> [About this exercise]
For the material below, return exactly the lines starting at the line containing "let ended := w.splits.filterMap" and ending at the line containing "let gone (p", both ends included, and no others.

- - - - -

-- ==== Sys2Proof/Machine/Sched.lean ====
section
/-!
DEFINITION. What moves next: an event presented from outside, an enabled step of a unit, or an instruction of a warp (R139, R152,
R342, R347), and the fetching of its bytes (R170, R347).
-/
namespace Sys2Proof.Machine

/-- What a step does: it executes an instruction or event, or only changes the state. -/
inductive Plan where
  | run (i : Instr) (s : State)
  | idle (s : State)

/-- Whether a row is a step of a unit, not an instruction of a warp. -/
def isEvent (i : Instr) : Bool :=
  match i.short?, i.long? with
  | none, none => match i with | .illegalEncoding _ => false | _ => true
  | _, _ => false

/-! ### Waits (R341, R342) -/

/-- Whether there is the room that an instruction waits for. -/
def State.hasRoom (s : State) (w : Warp) (r : Room) : Bool :=
  match r with
  | .count c => w.count c < 63
  | .held ctr => !s.heldAdd w ctr
  | .channel n => s.queueRoom (s.grp w) n
  | .queues l => l.all (s.queueRoom (s.grp w))
  | .window =>
    match (s.core w.id.coreId).openWin s.clk with
    | none => true
    | some v => v.slot == w.grp && v.rows.all fun r => r.lane != w.id.lane || !(r.claimed || r.dropped)
  | .frames => (s.die w.id.die).frames.length < 64
  | .mailbox d => (s.die d).otherRoom

/-- Whether what a split waits for has come, so that its instruction goes on; a WAITC, CWAIT or BAR does not, but completes. -/
def State.waitOver (s : State) (w : Warp) (x : Wait) : Bool :=
  let k := s.core w.id.coreId
  match x with
  | .count _ _ _ _ | .answer _ _ _ | .localCtr _ _ _ _ => false
  | .instr l => !k.outst.any fun o => l.contains o.iid
  | .walk => !((s.die w.id.die).walks.any fun q => q.warp == w.id) && !(k.fmtReads.any fun q => q.warp == w.id)
  | .batch n => (s.grp w).batchDone.getLsbD n
  | .room r => s.hasRoom w r
  | .resumed => true
  | .mailbox => !(s.die w.id.die).mailbox.isEmpty
  | .sleep _ => false
  | .raise => !s.raises.any fun r => r.warp == some w.id
  | .promote => !k.promotes.any fun p => p.warp == w.id

/-- Whether a blocked split may go on; in a held warp only one in the middle of its instruction (R383). -/
def State.splitOver (s : State) (w : Warp) (p : Split) : Bool :=
  match p.st with
  | .blocked x => s.waitOver w x && (!w.held || p.inside)
  | _ => false

/-- A split that goes on: it runs if its wait held the whole warp, else it is ready. -/
def Split.woken (p : Split) : Split := { p with st := if p.stalls then .running else .ready }

/-- A warp with the splits ready whose waits are over, and the next running one chosen (R342). An instruction whose wait was not in
its middle is ready from now on (R152). -/
def State.wake (s : State) (w : Warp) : Warp :=
  let w1 := { w with splits := w.splits.map fun p => if s.splitOver w p then p.woken else p }
  let w2 := if w.held then w1 else w1.schedule (w1.splits.length - 1)
  if w.running.isNone && !w.splits.any Split.stalls then w2.chosen s.clk else w2

/-- What completes a split's WAITC, CWAIT or BAR: its length and the acquire that follows, once what it waits for has come (R306, R307,
R309, R360). -/
def State.completes (s : State) (w : Warp) (p : Split) : Option (Nat × Option Bool) :=
  match p.st with
  | .blocked (.count g t q len) => if w.countsOk g t q then some (len, none) else none
  | .blocked (.answer i len acq) => if (s.core w.id.coreId).outst.any fun o => o.iid == i then none else some (len, acq)
  | .blocked (.localCtr b v len acq) => if v.toNat ≤ ((s.grp w).ctrs.getD b 0).toNat then some (len, acq) else none
  | _ => none

/-- A lane cycle ends with some of a warp's waits over: their splits leave WAITC, CWAIT or BAR in the next one, the acquires made, and go
on in the one after (R307, R436). -/
def State.endWaits (s : State) (w : Warp) : State :=
  let ended := w.splits.filterMap fun p => (s.completes w p).map fun x => (p.mask, x)
  if ended.isEmpty then s
  else
    let s1 := ended.foldl (fun st x => match x.2.2 with | some wide => st.acquireActs w.id.coreId wide | none => st) s
    let mine (p : Split) : Option (Mask × Nat × Option Bool) := ended.find? fun x => x.1 == p.mask
    let w1 := { w with splits := w.splits.map fun p => if (mine p).isSome then { p with st := .ready } else p }
    let w2 := if w.held || w.running.isSome then w1
      else
        let u := (w1.schedule (w1.splits.length - 1)).chosen s.clk
        { u with readyAt := max u.readyAt (s.clk + 2), age := max u.age (s.clk + 2) }
    let gone (p : Split) : Split := match mine p with | some x => { p.advance x.2.1 with st := p.st } | none => p
    s1.setWarp ({ w2 with splits := w2.splits.map gone }.watchFrom s.clk)

/-! ### The warp that issues (R139, R152) -/

/-- Whether a core issues: its domain runs, it is not fenced, and no trap was raised on it in an earlier cycle (R383, R421, R422). -/
def State.issuing (s : State) (c : CoreId) : Bool :=
  let k := s.core c
  !k.fenced && (s.die c.die).coreDom == .running &&
  match k.stop with | .none => true | .stopping n _ => s.clk ≤ n | .resuming _ => false

/-- Whether a warp's instruction has trapped in this cycle (R383). -/
def State.trapped (s : State) (w : Warp) : Bool :=
  match (s.core w.id.coreId).stop with
  | .stopping _ l => l.any fun t => t.slot == w.grp && t.trapRec.warp == w.widx && !t.trapRec.deferred
  | _ => false

/-! ### Fetching an instruction's bytes (R170, R347) -/

/-- A byte that a warp's instruction buffer holds. -/
def Warp.byteAt? (w : Warp) (a : Nat) : Option Byte :=
  w.ibufs.findSome? fun b => if b.base ≤ a && a < b.base + 64 then b.bytes[a - b.base]? else none

/-- The block of the first of `n` bytes at the pc that the buffer lacks. -/
def Warp.lacks (w : Warp) (n : Nat) : Option Nat :=
  ((List.range n).find? fun i => (w.byteAt? ((w.pc + i) % 2 ^ 64)).isNone).map fun i => (w.pc + i) % 2 ^ 64 / 64 * 64

/-- The bytes at the pc. -/
def Warp.codeBytes (w : Warp) (n : Nat) : List Byte :=
  (List.range n).map fun i => (w.byteAt? ((w.pc + i) % 2 ^ 64)).getD 0

/-- Length of the instruction at the pc, from its first word. -/
def Warp.codeLen (w : Warp) : Nat := lengthOf (leNat (w.codeBytes 4))

/-- The block that must arrive before the instruction at the pc can be decoded. -/
def Warp.needsBlock (w : Warp) : Option Nat :=
  match w.lacks 4 with
  | some b => some b
  | none => w.lacks w.codeLen

/-! ### The pick of a warp (R139, R151, R152) -/

/-- Which of two warps holds the older instruction: by the cycle in which it became ready, then by its slot (R152). -/
def Warp.older (a b : Warp) : Bool := a.age < b.age || (a.age == b.age && a.id.slot < b.id.slot)

/-- Whether a warp may issue at its core: the core issues, or the warp finishes an instruction that it is part-way through (R383), and no
pre-emption has stopped it at a boundary (R391). -/
def State.mayIssue (s : State) (w : Warp) : Bool :=
  let k := s.core w.id.coreId
  (s.issuing w.id.coreId && ((s.grp w).preempt.isNone || w.splits.any Split.inside)) ||
  (w.walking && !k.fenced && (s.die w.id.die).coreDom == .running)

/-- Whether no other warp of its lane is in the middle of an instruction that takes the same slot (R151, R152). -/
def State.slotFree (s : State) (w : Warp) (t : Takes) : Bool :=
  !s.warps.any fun o =>
    o.id.coreId == w.id.coreId && o.id.lane == w.id.lane && o.id != w.id && o.takes.clash t &&
    (o.inSlot s.clk || (s.trapped o && s.issuing o.id.coreId))

/-- A warp that may issue now, as it then stands: what it takes of its lane is free, where its instruction has been fetched. -/
def State.eligible (s : State) (w : Warp) : Option Warp :=
  if w.splits.isEmpty || w.fetching.isSome || s.clk < w.readyAt || !s.mayIssue w || s.trapped w then none
  else
    let x := s.wake w
    match x.running with
    | none => none
    | some p =>
      if (x.held && p.phase == 0 && !w.walking) || s.clk < x.readyAt then none
      else if x.needsBlock.isSome then some x
      else
        let t := takesOf x (decode (x.codeBytes x.codeLen)).1
        if s.slotFree x t then some { x with takes := t, lag := 0 } else none

/-- Whether a warp that may issue offers an operation to a lane's slot B (R151). -/
def Warp.offersB (w : Warp) : Bool := w.needsBlock.isNone && (w.takes == .once || w.takes == .mem || w.takes == .engine)

/-- The lane of a quad that an engine port grants, of those whose pick offers to it or whose instruction in progress does (R99, R154). -/
def State.engineTurn (s : State) (l : List Warp) (c : CoreId) (q : Nat) : Option Nat :=
  (turnFrom (((s.core c).ports.getD q (3, 3, 3)).2.2)).find? fun i =>
    (l ++ s.warps.filter fun w => w.inSlot s.clk).any fun w => w.id.coreId == c && w.id.lane == 4 * q + i && w.takes == .engine
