/-! ### Cross-thread instructions -/

/-- A cross-thread, sparse or tree instruction issues, and its destination is no s register (R149, R180, R227). -/
def CrossReady (s : State) (w : Warp) (i : Instr) (x : LongOp) (op : Cross) : Prop :=
  ∃ opc, i.long? = some (opc, x) ∧ crossOf i = some op ∧ s.issues w opc x ∧ w.regsOk = true ∧ (op.hasD && selIsS x.d) = false

/-- The fold of a list of values from its first one on, taken exactly (R233). -/
def foldFrom (f : Word → Word → Word) : List Word → Word
  | [] => 0
  | a :: l => l.foldl f a

/-- The fold of REDX and SCAN on integer and bit TYPEs (R233). -/
def foldOp (op ty : Nat) (acc v : Word) : Word :=
  match op with
  | 0 => acc + v
  | 1 => if (if ty = 0 then v.slt acc else v.ult acc) then v else acc
  | 2 => if (if ty = 0 then acc.slt v else acc.ult v) then v else acc
  | 3 => acc &&& v
  | 4 => acc ||| v
  | _ => acc ^^^ v

/-- The exclusive identity of SCAN on integer and bit TYPEs (R235). -/
def foldUnit (op ty : Nat) : Word :=
  match op with
  | 1 => BitVec.ofInt 32 (hiT ty)
  | 2 => BitVec.ofInt 32 (loT ty)
  | 3 => 0xFFFFFFFF
  | _ => 0

/-- The threads of a mask below `n`. -/
def threadsBelow (m : Mask) (n : Nat) : List Nat := (threadsOf m).filter fun t => t < n

/-! ### Control instructions -/

/-- A control instruction of major opcode `opc` issues with fields `x`, in its long form or in the short form that stands for it, `len`
bytes long (R178, R350). -/
def ControlReady (s : State) (w : Warp) (i : Instr) (opc : BitVec 8) (x : LongOp) (len : Nat) : Prop :=
  (i.long? = some (opc, x) ∧ s.issues w opc x ∧ len = longLen x) ∨
  ∃ sopc y r, i.short? = some (sopc, y) ∧ shortRow sopc = some r ∧ r.opc = opc ∧ s.issuesShort w sopc y ∧ x = shortLong sopc y ∧ len = 4

/-- Whether a branch reads its target per thread from a pair: BRX, CALL.x and RET (R352 to R354). -/
def targetInPair (opc : BitVec 8) (x : LongOp) : Bool := opc == 0x71 || opc == 0x73 || (opc == 0x72 && x.fn2 == 1)

/-- Thread t's target: PC + 4 × sext(a), in 56 bits, or the value of the pair (R352). -/
def Warp.target (w : Warp) (opc : BitVec 8) (x : LongOp) (t : Nat) : Nat :=
  if targetInPair opc x then (w.src x.lit .d64 x.a t).toNat
  else (((w.pc : Int) + 4 * (w.word x x.a 0).toInt) % 2 ^ 56).toNat

/-- Threads of the running split for which the guard passes, and those that branch: without S only threads in EXEC (R345, R346). -/
def Warp.passing (w : Warp) (x : LongOp) : Mask := w.splitMask &&& w.guard x.g
def Warp.branching (w : Warp) (x : LongOp) : Mask := if x.w then w.passing x else w.passing x &&& w.exec

/-- The parts of R345: those that fall through, then the branching threads by target, each part ordered by its lowest thread. -/
def Warp.branchParts (w : Warp) (opc : BitVec 8) (x : LongOp) (len : Nat) : List (Nat × Mask) :=
  let m := w.splitMask
  let ts := threadsOf (w.branching x)
  let tgt := w.target opc x
  (if m &&& ~~~w.branching x = 0 then [] else [((w.pc + len) % 2 ^ 64, m &&& ~~~w.branching x)]) ++
  (ts.filter fun t => ts.all fun u => !(decide (u < t) && tgt u == tgt t)).map fun t =>
    (tgt t, maskOf fun u => ts.contains u && tgt u == tgt t)

/-- The part that runs on: the first in the 64-byte block of the branch, else the first. -/
def Warp.branchFirst (w : Warp) (parts : List (Nat × Mask)) : Nat × Mask :=
  (parts.find? fun p => p.1 / 64 == w.pc / 64).getD (parts.headD (0, 0))

/-- A list of splits can take the place of a warp's: what changes beyond the eighth meets no fault in the spill area (R341, R344). -/
def State.splitsFit (s : State) (w : Warp) (l : List Split) : Prop :=
  s.spillFault w (s.grp w) (w.splits.map (·.mask)) (l.map (·.mask)) = none

/-- The token of a split that waits at RECONV (R341). -/
def Split.token (p : Split) : Option Nat :=
  match p.st with
  | .reconv t => some t
  | _ => none

/-! ### Memory instructions -/

/-- What a memory instruction asks for: the count that it moves, the check of one thread's access, whether the whole-instruction path
takes it, the instructions of its own warp that it waits for once its accesses have passed, what it does before they leave, what an
access's requests carry (seen from the state at issue and from the one they leave in), what they ask, and the destination. -/
structure MemForm where
  cls    : Cls
  check  : State → Warp → Group → Nat → AccRes
  whole  : State → Warp → Bool := fun _ _ => true
  waits  : State → Warp → List Acc → List Nat := fun _ _ _ => []
  before : State → Warp → List Acc → State := fun s _ _ => s
  pieces : State → State → Warp → Acc → List Piece := fun _ _ _ a => a.pieces.map (·.1)
  kind   : Warp → Nat → ReqKind
  dst    : Sel := .zr

/-- An access's pieces with the bytes that its thread stores. -/
def storePieces (f : Nat → List Byte) (a : Acc) : List Piece :=
  a.pieces.map fun p => { p.1 with data := ((f a.thread).drop p.1.off).take p.1.len }

/-- The pieces that ST.enc stores for an access: the run in its page's format, without the scale byte that it has read (R285). -/
def encPieces (s s0 : State) (w : Warp) (x : LongOp) (a : Acc) : List Piece :=
  let f := fmtAt (s.runFormats w (s.grp w) x .write (w.active x.g)) a.thread
  let (a1, sc) := s0.takeScale w.id.coreId (s.runLen w x .write 0 a.thread) a
  let vals : List Word := match x.c with
    | .v b => (List.range (neOf x)).map fun i => (w.getV (b.val + i)).get a.thread
    | _ => []
  storePieces (fun _ => (encodeRun f (x.fn.toNat % 4) sc vals).1) a1

/-- An atomic's request for thread t (R294, R297). -/
def atomKind (x : LongOp) (op : Nat → AOp) (c : Sel) (returns : Bool) (w : Warp) (t : Nat) : ReqKind :=
  .atom (op t) (tyCode (tyOf x.fn)) (w.src x.lit (srcAtom (tyOf x.fn)) c t) returns
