-- ==== Sys2Proof/Certificates/Slice0/Obligations.lean ====
section
/-!
DEFINITION. The statements about the model: encoding, steps, reset and invariants, then the instructions family by family, then
the steps of the machine's other agents.
-/
section Slice0

open Sys2Proof Sys2Proof.Machine

/-! ### Encoding and the step -/

/-- R170 to R174, R178: the words of a well-formed instruction, whatever bytes follow them, decode to it and to its length. -/
def Obligations.DecodeOfEncode : Prop :=
  ∀ (i : Instr) (rest : List Byte), wellFormed i = true → encode i ≠ [] →
    decode (encodeBytes i ++ rest) = (i, 4 * (encode i).length)

/-- R170 to R172: three words that decode to an instruction are that instruction's words: no bit of them is dropped, and what they
decode to is well formed. -/
def Obligations.EncodeOfDecode : Prop :=
  ∀ w0 w1 w2 : Word, (∀ x, decodeWords w0.toNat w1.toNat w2.toNat ≠ .illegalEncoding x) →
    wellFormed (decodeWords w0.toNat w1.toNat w2.toNat) = true ∧
    encode (decodeWords w0.toNat w1.toNat w2.toNat) = [w0, w1, w2].take (lengthOf w0.toNat / 4)

/-- The words that the spec's worked cases write out, to the bit: IADD, FFMA with its literal, the short IADD and EXIT (chapter 10), LEA
(chapter 11), CVTPK (12), REDXI (13), MMA (15), ATOMCAS (16), SPAWN (20), GETSYS (21), and the all-zero word of R172, a NOP guarded by p0. -/
def Obligations.DecodeOfWrittenWords : Prop :=
  let pt : Guard := ⟨false, 7⟩
  decodeTableWord 64 0x0000020A03050401 = some (.iadd ⟨⟨false, 1⟩, false, .v 10, .v 3, .s 5, .v 0, 0x00, 0, none⟩) ∧
  decodeTableWord 96 0x3FC00000040DFC0401021C8E = some (.ffma ⟨pt, false, .v 4, .v 1, .v 2, .lit, 0x81, 0, some 0x3FC00000⟩) ∧
  decodeTableWord 32 0x3FE07708 = some (.iaddShort ⟨pt, 0, .v 7, .imm (-1)⟩) ∧
  decodeTableWord 32 0x00000794 = some (.exitShort ⟨pt, 0, .v 0, .v 0⟩) ∧
  decodeTableWord 64 0x1880001208021C29 = some (.lea ⟨pt, false, .v 4, .v 8, .v 9, .v 0, 0x10, 3, none⟩) ∧
  decodeTableWord 64 0x2980000010041CC5 = some (.cvtpk ⟨pt, false, .v 8, .v 16, .v 0, .v 0, 0x30, 5, none⟩) ∧
  decodeTableWord 64 0x008000160A041D4D = some (.redxi ⟨pt, false, .v 8, .v 10, .v 11, .v 0, 0x10, 0, none⟩) ∧
  decodeTableWord 64 0x02842A1908011F01 = some (.mma ⟨pt, false, .v 2, .s 8, .s 12, .s 10, 0x50, 0, none⟩) ∧
  decodeTableWord 64 0x0590241004051E45 = some (.atomcas ⟨pt, false, .v 10, .v 4, .v 8, .v 9, 0xB2, 0, none⟩) ∧
  decodeTableWord 64 0x0000020702821EC5 = some (.spawn ⟨pt, false, .s 4, .s 2, .s 3, .v 0, 0x00, 0, none⟩) ∧
  decodeTableWord 64 0x0018000000821F81 = some (.getsys ⟨pt, false, .s 4, .v 0, .v 0, .v 0, 0x03, 0, none⟩) ∧
  decodeTableWord 32 0 = some (.nopShort ⟨⟨false, 0⟩, 0, .v 0, .v 0⟩)
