-- ==== Sys2Proof/Laws/State.lean ====
section
/-!
SUPPORT. Each field of the state after each update of one kind of unit, and each field of a warp after each write of a register.
-/
namespace Sys2Proof.Machine

/-! ### modWarp -/

@[simp] theorem State.modWarp_clk (s : State) (id : WarpId) (f : Warp → Warp) : (s.modWarp id f).clk = s.clk := rfl
@[simp] theorem State.modWarp_agenda (s : State) (id : WarpId) (f : Warp → Warp) : (s.modWarp id f).agenda = s.agenda := rfl
@[simp] theorem State.modWarp_cur (s : State) (id : WarpId) (f : Warp → Warp) : (s.modWarp id f).cur = s.cur := rfl
@[simp] theorem State.modWarp_free (s : State) (id : WarpId) (f : Warp → Warp) : (s.modWarp id f).free = s.free := rfl
@[simp] theorem State.modWarp_tableErrs (s : State) (id : WarpId) (f : Warp → Warp) : (s.modWarp id f).tableErrs = s.tableErrs := rfl
@[simp] theorem State.modWarp_names (s : State) (id : WarpId) (f : Warp → Warp) : (s.modWarp id f).names = s.names := rfl
@[simp] theorem State.modWarp_mem (s : State) (id : WarpId) (f : Warp → Warp) : (s.modWarp id f).mem = s.mem := rfl
@[simp] theorem State.modWarp_l2 (s : State) (id : WarpId) (f : Warp → Warp) : (s.modWarp id f).l2 = s.l2 := rfl
@[simp] theorem State.modWarp_monitors (s : State) (id : WarpId) (f : Warp → Warp) : (s.modWarp id f).monitors = s.monitors := rfl
@[simp] theorem State.modWarp_packets (s : State) (id : WarpId) (f : Warp → Warp) : (s.modWarp id f).packets = s.packets := rfl
@[simp] theorem State.modWarp_hbms (s : State) (id : WarpId) (f : Warp → Warp) : (s.modWarp id f).hbms = s.hbms := rfl
@[simp] theorem State.modWarp_buffers (s : State) (id : WarpId) (f : Warp → Warp) : (s.modWarp id f).buffers = s.buffers := rfl
@[simp] theorem State.modWarp_dies (s : State) (id : WarpId) (f : Warp → Warp) : (s.modWarp id f).dies = s.dies := rfl
@[simp] theorem State.modWarp_cores (s : State) (id : WarpId) (f : Warp → Warp) : (s.modWarp id f).cores = s.cores := rfl
@[simp] theorem State.modWarp_groups (s : State) (id : WarpId) (f : Warp → Warp) : (s.modWarp id f).groups = s.groups := rfl
@[simp] theorem State.modWarp_cats (s : State) (id : WarpId) (f : Warp → Warp) : (s.modWarp id f).cats = s.cats := rfl
@[simp] theorem State.modWarp_ends (s : State) (id : WarpId) (f : Warp → Warp) : (s.modWarp id f).ends = s.ends := rfl
@[simp] theorem State.modWarp_wings (s : State) (id : WarpId) (f : Warp → Warp) : (s.modWarp id f).wings = s.wings := rfl
@[simp] theorem State.modWarp_regions (s : State) (id : WarpId) (f : Warp → Warp) : (s.modWarp id f).regions = s.regions := rfl
@[simp] theorem State.modWarp_qps (s : State) (id : WarpId) (f : Warp → Warp) : (s.modWarp id f).qps = s.qps := rfl
@[simp] theorem State.modWarp_ports (s : State) (id : WarpId) (f : Warp → Warp) : (s.modWarp id f).ports = s.ports := rfl
@[simp] theorem State.modWarp_raises (s : State) (id : WarpId) (f : Warp → Warp) : (s.modWarp id f).raises = s.raises := rfl
@[simp] theorem State.modWarp_docent (s : State) (id : WarpId) (f : Warp → Warp) : (s.modWarp id f).docent = s.docent := rfl
@[simp] theorem State.modWarp_out (s : State) (id : WarpId) (f : Warp → Warp) : (s.modWarp id f).out = s.out := rfl

/-! ### setWarp -/

@[simp] theorem State.setWarp_clk (s : State) (w : Warp) : (s.setWarp w).clk = s.clk := rfl
@[simp] theorem State.setWarp_agenda (s : State) (w : Warp) : (s.setWarp w).agenda = s.agenda := rfl
@[simp] theorem State.setWarp_cur (s : State) (w : Warp) : (s.setWarp w).cur = s.cur := rfl
@[simp] theorem State.setWarp_free (s : State) (w : Warp) : (s.setWarp w).free = s.free := rfl
@[simp] theorem State.setWarp_tableErrs (s : State) (w : Warp) : (s.setWarp w).tableErrs = s.tableErrs := rfl
@[simp] theorem State.setWarp_names (s : State) (w : Warp) : (s.setWarp w).names = s.names := rfl
@[simp] theorem State.setWarp_mem (s : State) (w : Warp) : (s.setWarp w).mem = s.mem := rfl
@[simp] theorem State.setWarp_l2 (s : State) (w : Warp) : (s.setWarp w).l2 = s.l2 := rfl
@[simp] theorem State.setWarp_monitors (s : State) (w : Warp) : (s.setWarp w).monitors = s.monitors := rfl
@[simp] theorem State.setWarp_packets (s : State) (w : Warp) : (s.setWarp w).packets = s.packets := rfl
@[simp] theorem State.setWarp_hbms (s : State) (w : Warp) : (s.setWarp w).hbms = s.hbms := rfl
@[simp] theorem State.setWarp_buffers (s : State) (w : Warp) : (s.setWarp w).buffers = s.buffers := rfl
@[simp] theorem State.setWarp_dies (s : State) (w : Warp) : (s.setWarp w).dies = s.dies := rfl
@[simp] theorem State.setWarp_cores (s : State) (w : Warp) : (s.setWarp w).cores = s.cores := rfl
@[simp] theorem State.setWarp_groups (s : State) (w : Warp) : (s.setWarp w).groups = s.groups := rfl
@[simp] theorem State.setWarp_cats (s : State) (w : Warp) : (s.setWarp w).cats = s.cats := rfl
@[simp] theorem State.setWarp_ends (s : State) (w : Warp) : (s.setWarp w).ends = s.ends := rfl
@[simp] theorem State.setWarp_wings (s : State) (w : Warp) : (s.setWarp w).wings = s.wings := rfl
@[simp] theorem State.setWarp_regions (s : State) (w : Warp) : (s.setWarp w).regions = s.regions := rfl
@[simp] theorem State.setWarp_qps (s : State) (w : Warp) : (s.setWarp w).qps = s.qps := rfl
@[simp] theorem State.setWarp_ports (s : State) (w : Warp) : (s.setWarp w).ports = s.ports := rfl
@[simp] theorem State.setWarp_raises (s : State) (w : Warp) : (s.setWarp w).raises = s.raises := rfl
@[simp] theorem State.setWarp_docent (s : State) (w : Warp) : (s.setWarp w).docent = s.docent := rfl
@[simp] theorem State.setWarp_out (s : State) (w : Warp) : (s.setWarp w).out = s.out := rfl

/-! ### modCore -/

@[simp] theorem State.modCore_clk (s : State) (c : CoreId) (f : Core → Core) : (s.modCore c f).clk = s.clk := rfl
@[simp] theorem State.modCore_agenda (s : State) (c : CoreId) (f : Core → Core) : (s.modCore c f).agenda = s.agenda := rfl
@[simp] theorem State.modCore_cur (s : State) (c : CoreId) (f : Core → Core) : (s.modCore c f).cur = s.cur := rfl
@[simp] theorem State.modCore_free (s : State) (c : CoreId) (f : Core → Core) : (s.modCore c f).free = s.free := rfl
@[simp] theorem State.modCore_tableErrs (s : State) (c : CoreId) (f : Core → Core) : (s.modCore c f).tableErrs = s.tableErrs := rfl
@[simp] theorem State.modCore_names (s : State) (c : CoreId) (f : Core → Core) : (s.modCore c f).names = s.names := rfl
@[simp] theorem State.modCore_mem (s : State) (c : CoreId) (f : Core → Core) : (s.modCore c f).mem = s.mem := rfl
@[simp] theorem State.modCore_l2 (s : State) (c : CoreId) (f : Core → Core) : (s.modCore c f).l2 = s.l2 := rfl
@[simp] theorem State.modCore_monitors (s : State) (c : CoreId) (f : Core → Core) : (s.modCore c f).monitors = s.monitors := rfl
@[simp] theorem State.modCore_packets (s : State) (c : CoreId) (f : Core → Core) : (s.modCore c f).packets = s.packets := rfl
@[simp] theorem State.modCore_hbms (s : State) (c : CoreId) (f : Core → Core) : (s.modCore c f).hbms = s.hbms := rfl
@[simp] theorem State.modCore_buffers (s : State) (c : CoreId) (f : Core → Core) : (s.modCore c f).buffers = s.buffers := rfl
@[simp] theorem State.modCore_dies (s : State) (c : CoreId) (f : Core → Core) : (s.modCore c f).dies = s.dies := rfl
@[simp] theorem State.modCore_groups (s : State) (c : CoreId) (f : Core → Core) : (s.modCore c f).groups = s.groups := rfl
@[simp] theorem State.modCore_warps (s : State) (c : CoreId) (f : Core → Core) : (s.modCore c f).warps = s.warps := rfl
@[simp] theorem State.modCore_cats (s : State) (c : CoreId) (f : Core → Core) : (s.modCore c f).cats = s.cats := rfl
@[simp] theorem State.modCore_ends (s : State) (c : CoreId) (f : Core → Core) : (s.modCore c f).ends = s.ends := rfl
@[simp] theorem State.modCore_wings (s : State) (c : CoreId) (f : Core → Core) : (s.modCore c f).wings = s.wings := rfl
@[simp] theorem State.modCore_regions (s : State) (c : CoreId) (f : Core → Core) : (s.modCore c f).regions = s.regions := rfl
@[simp] theorem State.modCore_qps (s : State) (c : CoreId) (f : Core → Core) : (s.modCore c f).qps = s.qps := rfl
@[simp] theorem State.modCore_ports (s : State) (c : CoreId) (f : Core → Core) : (s.modCore c f).ports = s.ports := rfl
@[simp] theorem State.modCore_raises (s : State) (c : CoreId) (f : Core → Core) : (s.modCore c f).raises = s.raises := rfl
@[simp] theorem State.modCore_docent (s : State) (c : CoreId) (f : Core → Core) : (s.modCore c f).docent = s.docent := rfl
@[simp] theorem State.modCore_out (s : State) (c : CoreId) (f : Core → Core) : (s.modCore c f).out = s.out := rfl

- - - - -

> [Problem solution]
  let ended := w.splits.filterMap fun p => (s.completes w p).map fun x => (p.mask, x)
  if ended.isEmpty then s
  else
    let s1 := ended.foldl (fun st x => match x.2.2 with | some wide => st.acquireActs w.id.coreId wide | none => st) s
    let mine (p : Split) : Option (Mask × Nat × Option Bool) := ended.find? fun x => x.1 == p.mask
    let w1 := { w with splits := w.splits.map fun p => if (mine p).isSome then { p with st := .ready } else p }
    let w2 := if w.held || w.running.isSome then w1
      else
        let u := (w1.schedule (w1.splits.length - 1)).chosen s.clk
        { u with readyAt := max u.readyAt (s.clk + 2), age := max u.age (s.clk + 2) }
    let gone (p : Split) : Split := match mine p with | some x => { p.advance x.2.1 with st := p.st } | none => p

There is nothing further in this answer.